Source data
= = = =

-- ==== Sys2Proof/Laws/Frames.lean ====
section
/-! SUPPORT. Which blocks each operation leaves as they stand: one lemma per operation and block. -/

namespace Sys2Proof.Machine

set_option Elab.async false

variable (s : State)

/-- A pass over flow entries leaves what every change it makes leaves. -/
theorem State.overFlows_keep {β : Type} (g : State → β) (f : State → Nat → State) (l : List Nat)
    (hc : ∀ t i, g (State.checked t i) = g t) (hf : ∀ t i, g (f t i) = g t) : g (s.overFlows f l) = g s := by
  induction l generalizing s with
  | nil => rfl
  | cons i rest ih => simp only [State.overFlows]; rw [ih]; split <;> simp [hc, hf]

/-! ## count -/

@[simp] theorem State.count_pending (a : Aggregate) : (s.count a).pending = s.pending := rfl
@[simp] theorem State.count_mem (a : Aggregate) : (s.count a).mem = s.mem := rfl
@[simp] theorem State.count_fp (a : Aggregate) : (s.count a).fp = s.fp := rfl
@[simp] theorem State.count_oq (a : Aggregate) : (s.count a).oq = s.oq := rfl
@[simp] theorem State.count_ft (a : Aggregate) : (s.count a).ft = s.ft := rfl
@[simp] theorem State.count_tt (a : Aggregate) : (s.count a).tt = s.tt := rfl
@[simp] theorem State.count_cm (a : Aggregate) : (s.count a).cm = s.cm := rfl
@[simp] theorem State.count_rw (a : Aggregate) : (s.count a).rw = s.rw := rfl
@[simp] theorem State.count_ci (a : Aggregate) : (s.count a).ci = s.ci := rfl
@[simp] theorem State.count_freeCount (a : Aggregate) : (s.count a).freeCount = s.freeCount := rfl

/-! ## trigger -/

@[simp] theorem State.trigger_pending (k : AlarmKind) (v : Nat) : (s.trigger k v).pending = s.pending := by unfold State.trigger; split <;> rfl
@[simp] theorem State.trigger_mem (k : AlarmKind) (v : Nat) : (s.trigger k v).mem = s.mem := by unfold State.trigger; split <;> rfl
@[simp] theorem State.trigger_fp (k : AlarmKind) (v : Nat) : (s.trigger k v).fp = s.fp := by unfold State.trigger; split <;> rfl
@[simp] theorem State.trigger_oq (k : AlarmKind) (v : Nat) : (s.trigger k v).oq = s.oq := by unfold State.trigger; split <;> rfl
@[simp] theorem State.trigger_ft (k : AlarmKind) (v : Nat) : (s.trigger k v).ft = s.ft := by unfold State.trigger; split <;> rfl
@[simp] theorem State.trigger_tt (k : AlarmKind) (v : Nat) : (s.trigger k v).tt = s.tt := by unfold State.trigger; split <;> rfl
@[simp] theorem State.trigger_cm (k : AlarmKind) (v : Nat) : (s.trigger k v).cm = s.cm := by unfold State.trigger; split <;> rfl
@[simp] theorem State.trigger_rw (k : AlarmKind) (v : Nat) : (s.trigger k v).rw = s.rw := by unfold State.trigger; split <;> rfl
@[simp] theorem State.trigger_ci (k : AlarmKind) (v : Nat) : (s.trigger k v).ci = s.ci := by unfold State.trigger; split <;> rfl
@[simp] theorem State.trigger_freeCount (k : AlarmKind) (v : Nat) : (s.trigger k v).freeCount = s.freeCount := by unfold State.trigger; split <;> rfl

/-! ## setAlarm -/

@[simp] theorem State.setAlarm_pending (k : AlarmKind) (row : AlarmRow) : (s.setAlarm k row).pending = s.pending := rfl
@[simp] theorem State.setAlarm_mem (k : AlarmKind) (row : AlarmRow) : (s.setAlarm k row).mem = s.mem := rfl
@[simp] theorem State.setAlarm_fp (k : AlarmKind) (row : AlarmRow) : (s.setAlarm k row).fp = s.fp := rfl
@[simp] theorem State.setAlarm_oq (k : AlarmKind) (row : AlarmRow) : (s.setAlarm k row).oq = s.oq := rfl
@[simp] theorem State.setAlarm_ft (k : AlarmKind) (row : AlarmRow) : (s.setAlarm k row).ft = s.ft := rfl
@[simp] theorem State.setAlarm_tt (k : AlarmKind) (row : AlarmRow) : (s.setAlarm k row).tt = s.tt := rfl
@[simp] theorem State.setAlarm_cm (k : AlarmKind) (row : AlarmRow) : (s.setAlarm k row).cm = s.cm := rfl
@[simp] theorem State.setAlarm_rw (k : AlarmKind) (row : AlarmRow) : (s.setAlarm k row).rw = s.rw := rfl
@[simp] theorem State.setAlarm_ci (k : AlarmKind) (row : AlarmRow) : (s.setAlarm k row).ci = s.ci := rfl
@[simp] theorem State.setAlarm_freeCount (k : AlarmKind) (row : AlarmRow) : (s.setAlarm k row).freeCount = s.freeCount := rfl

/-! ## onMasked -/

@[simp] theorem State.onMasked_pending (m : BitVec 8) (g : AlarmRow → AlarmRow) (l : List AlarmKind) : (s.onMasked m g l).pending = s.pending := by
  induction l generalizing s with
  | nil => rfl
  | cons k rest ih => simp only [State.onMasked, ih]; split <;> rfl
@[simp] theorem State.onMasked_mem (m : BitVec 8) (g : AlarmRow → AlarmRow) (l : List AlarmKind) : (s.onMasked m g l).mem = s.mem := by
  induction l generalizing s with
  | nil => rfl
  | cons k rest ih => simp only [State.onMasked, ih]; split <;> rfl
@[simp] theorem State.onMasked_fp (m : BitVec 8) (g : AlarmRow → AlarmRow) (l : List AlarmKind) : (s.onMasked m g l).fp = s.fp := by
  induction l generalizing s with
  | nil => rfl
  | cons k rest ih => simp only [State.onMasked, ih]; split <;> rfl
@[simp] theorem State.onMasked_oq (m : BitVec 8) (g : AlarmRow → AlarmRow) (l : List AlarmKind) : (s.onMasked m g l).oq = s.oq := by
  induction l generalizing s with
  | nil => rfl
  | cons k rest ih => simp only [State.onMasked, ih]; split <;> rfl
@[simp] theorem State.onMasked_ft (m : BitVec 8) (g : AlarmRow → AlarmRow) (l : List AlarmKind) : (s.onMasked m g l).ft = s.ft := by
  induction l generalizing s with
  | nil => rfl
  | cons k rest ih => simp only [State.onMasked, ih]; split <;> rfl
@[simp] theorem State.onMasked_tt (m : BitVec 8) (g : AlarmRow → AlarmRow) (l : List AlarmKind) : (s.onMasked m g l).tt = s.tt := by
  induction l generalizing s with
  | nil => rfl
  | cons k rest ih => simp only [State.onMasked, ih]; split <;> rfl
@[simp] theorem State.onMasked_cm (m : BitVec 8) (g : AlarmRow → AlarmRow) (l : List AlarmKind) : (s.onMasked m g l).cm = s.cm := by
  induction l generalizing s with
  | nil => rfl
  | cons k rest ih => simp only [State.onMasked, ih]; split <;> rfl
@[simp] theorem State.onMasked_rw (m : BitVec 8) (g : AlarmRow → AlarmRow) (l : List AlarmKind) : (s.onMasked m g l).rw = s.rw := by
  induction l generalizing s with
  | nil => rfl
  | cons k rest ih => simp only [State.onMasked, ih]; split <;> rfl
@[simp] theorem State.onMasked_ci (m : BitVec 8) (g : AlarmRow → AlarmRow) (l : List AlarmKind) : (s.onMasked m g l).ci = s.ci := by
  induction l generalizing s with
  | nil => rfl
  | cons k rest ih => simp only [State.onMasked, ih]; split <;> rfl
@[simp] theorem State.onMasked_freeCount (m : BitVec 8) (g : AlarmRow → AlarmRow) (l : List AlarmKind) : (s.onMasked m g l).freeCount = s.freeCount := by
  induction l generalizing s with
  | nil => rfl
  | cons k rest ih => simp only [State.onMasked, ih]; split <;> rfl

= = = =

Each entry shown above should be transcribed exactly as written.

### Result:
-- ==== Sys2Proof/Laws/Frames.lean ====
section
/-! SUPPORT. Which blocks each operation leaves as they stand: one lemma per operation and block. -/

namespace Sys2Proof.Machine

set_option Elab.async false

variable (s : State)

/-- A pass over flow entries leaves what every change it makes leaves. -/
theorem State.overFlows_keep {β : Type} (g : State → β) (f : State → Nat → State) (l : List Nat)
    (hc : ∀ t i, g (State.checked t i) = g t) (hf : ∀ t i, g (f t i) = g t) : g (s.overFlows f l) = g s := by
  induction l generalizing s with
  | nil => rfl
  | cons i rest ih => simp only [State.overFlows]; rw [ih]; split <;> simp [hc, hf]

/-! ## count -/

@[simp] theorem State.count_pending (a : Aggregate) : (s.count a).pending = s.pending := rfl
@[simp] theorem State.count_mem (a : Aggregate) : (s.count a).mem = s.mem := rfl
@[simp] theorem State.count_fp (a : Aggregate) : (s.count a).fp = s.fp := rfl
@[simp] theorem State.count_oq (a : Aggregate) : (s.count a).oq = s.oq := rfl
@[simp] theorem State.count_ft (a : Aggregate) : (s.count a).ft = s.ft := rfl
@[simp] theorem State.count_tt (a : Aggregate) : (s.count a).tt = s.tt := rfl
@[simp] theorem State.count_cm (a : Aggregate) : (s.count a).cm = s.cm := rfl
@[simp] theorem State.count_rw (a : Aggregate) : (s.count a).rw = s.rw := rfl
@[simp] theorem State.count_ci (a : Aggregate) : (s.count a).ci = s.ci := rfl
@[simp] theorem State.count_freeCount (a : Aggregate) : (s.count a).freeCount = s.freeCount := rfl

/-! ## trigger -/

@[simp] theorem State.trigger_pending (k : AlarmKind) (v : Nat) : (s.trigger k v).pending = s.pending := by unfold State.trigger; split <;> rfl
@[simp] theorem State.trigger_mem (k : AlarmKind) (v : Nat) : (s.trigger k v).mem = s.mem := by unfold State.trigger; split <;> rfl
@[simp] theorem State.trigger_fp (k : AlarmKind) (v : Nat) : (s.trigger k v).fp = s.fp := by unfold State.trigger; split <;> rfl
@[simp] theorem State.trigger_oq (k : AlarmKind) (v : Nat) : (s.trigger k v).oq = s.oq := by unfold State.trigger; split <;> rfl
@[simp] theorem State.trigger_ft (k : AlarmKind) (v : Nat) : (s.trigger k v).ft = s.ft := by unfold State.trigger; split <;> rfl
@[simp] theorem State.trigger_tt (k : AlarmKind) (v : Nat) : (s.trigger k v).tt = s.tt := by unfold State.trigger; split <;> rfl
@[simp] theorem State.trigger_cm (k : AlarmKind) (v : Nat) : (s.trigger k v).cm = s.cm := by unfold State.trigger; split <;> rfl
@[simp] theorem State.trigger_rw (k : AlarmKind) (v : Nat) : (s.trigger k v).rw = s.rw := by unfold State.trigger; split <;> rfl
@[simp] theorem State.trigger_ci (k : AlarmKind) (v : Nat) : (s.trigger k v).ci = s.ci := by unfold State.trigger; split <;> rfl
@[simp] theorem State.trigger_freeCount (k : AlarmKind) (v : Nat) : (s.trigger k v).freeCount = s.freeCount := by unfold State.trigger; split <;> rfl

/-! ## setAlarm -/

@[simp] theorem State.setAlarm_pending (k : AlarmKind) (row : AlarmRow) : (s.setAlarm k row).pending = s.pending := rfl
@[simp] theorem State.setAlarm_mem (k : AlarmKind) (row : AlarmRow) : (s.setAlarm k row).mem = s.mem := rfl
@[simp] theorem State.setAlarm_fp (k : AlarmKind) (row : AlarmRow) : (s.setAlarm k row).fp = s.fp := rfl
@[simp] theorem State.setAlarm_oq (k : AlarmKind) (row : AlarmRow) : (s.setAlarm k row).oq = s.oq := rfl
@[simp] theorem State.setAlarm_ft (k : AlarmKind) (row : AlarmRow) : (s.setAlarm k row).ft = s.ft := rfl
@[simp] theorem State.setAlarm_tt (k : AlarmKind) (row : AlarmRow) : (s.setAlarm k row).tt = s.tt := rfl
@[simp] theorem State.setAlarm_cm (k : AlarmKind) (row : AlarmRow) : (s.setAlarm k row).cm = s.cm := rfl
@[simp] theorem State.setAlarm_rw (k : AlarmKind) (row : AlarmRow) : (s.setAlarm k row).rw = s.rw := rfl
@[simp] theorem State.setAlarm_ci (k : AlarmKind) (row : AlarmRow) : (s.setAlarm k row).ci = s.ci := rfl
@[simp] theorem State.setAlarm_freeCount (k : AlarmKind) (row : AlarmRow) : (s.setAlarm k row).freeCount = s.freeCount := rfl

/-! ## onMasked -/

@[simp] theorem State.onMasked_pending (m : BitVec 8) (g : AlarmRow → AlarmRow) (l : List AlarmKind) : (s.onMasked m g l).pending = s.pending := by
  induction l generalizing s with
  | nil => rfl
  | cons k rest ih => simp only [State.onMasked, ih]; split <;> rfl
@[simp] theorem State.onMasked_mem (m : BitVec 8) (g : AlarmRow → AlarmRow) (l : List AlarmKind) : (s.onMasked m g l).mem = s.mem := by
  induction l generalizing s with
  | nil => rfl
  | cons k rest ih => simp only [State.onMasked, ih]; split <;> rfl
@[simp] theorem State.onMasked_fp (m : BitVec 8) (g : AlarmRow → AlarmRow) (l : List AlarmKind) : (s.onMasked m g l).fp = s.fp := by
  induction l generalizing s with
  | nil => rfl
  | cons k rest ih => simp only [State.onMasked, ih]; split <;> rfl
@[simp] theorem State.onMasked_oq (m : BitVec 8) (g : AlarmRow → AlarmRow) (l : List AlarmKind) : (s.onMasked m g l).oq = s.oq := by
  induction l generalizing s with
  | nil => rfl
  | cons k rest ih => simp only [State.onMasked, ih]; split <;> rfl
@[simp] theorem State.onMasked_ft (m : BitVec 8) (g : AlarmRow → AlarmRow) (l : List AlarmKind) : (s.onMasked m g l).ft = s.ft := by
  induction l generalizing s with
  | nil => rfl
  | cons k rest ih => simp only [State.onMasked, ih]; split <;> rfl
@[simp] theorem State.onMasked_tt (m : BitVec 8) (g : AlarmRow → AlarmRow) (l : List AlarmKind) : (s.onMasked m g l).tt = s.tt := by
  induction l generalizing s with
  | nil => rfl
  | cons k rest ih => simp only [State.onMasked, ih]; split <;> rfl
@[simp] theorem State.onMasked_cm (m : BitVec 8) (g : AlarmRow → AlarmRow) (l : List AlarmKind) : (s.onMasked m g l).cm = s.cm := by
  induction l generalizing s with
  | nil => rfl
  | cons k rest ih => simp only [State.onMasked, ih]; split <;> rfl
@[simp] theorem State.onMasked_rw (m : BitVec 8) (g : AlarmRow → AlarmRow) (l : List AlarmKind) : (s.onMasked m g l).rw = s.rw := by
  induction l generalizing s with
  | nil => rfl
  | cons k rest ih => simp only [State.onMasked, ih]; split <;> rfl
@[simp] theorem State.onMasked_ci (m : BitVec 8) (g : AlarmRow → AlarmRow) (l : List AlarmKind) : (s.onMasked m g l).ci = s.ci := by
  induction l generalizing s with
  | nil => rfl
  | cons k rest ih => simp only [State.onMasked, ih]; split <;> rfl
@[simp] theorem State.onMasked_freeCount (m : BitVec 8) (g : AlarmRow → AlarmRow) (l : List AlarmKind) : (s.onMasked m g l).freeCount = s.freeCount := by
  induction l generalizing s with
  | nil => rfl
  | cons k rest ih => simp only [State.onMasked, ih]; split <;> rfl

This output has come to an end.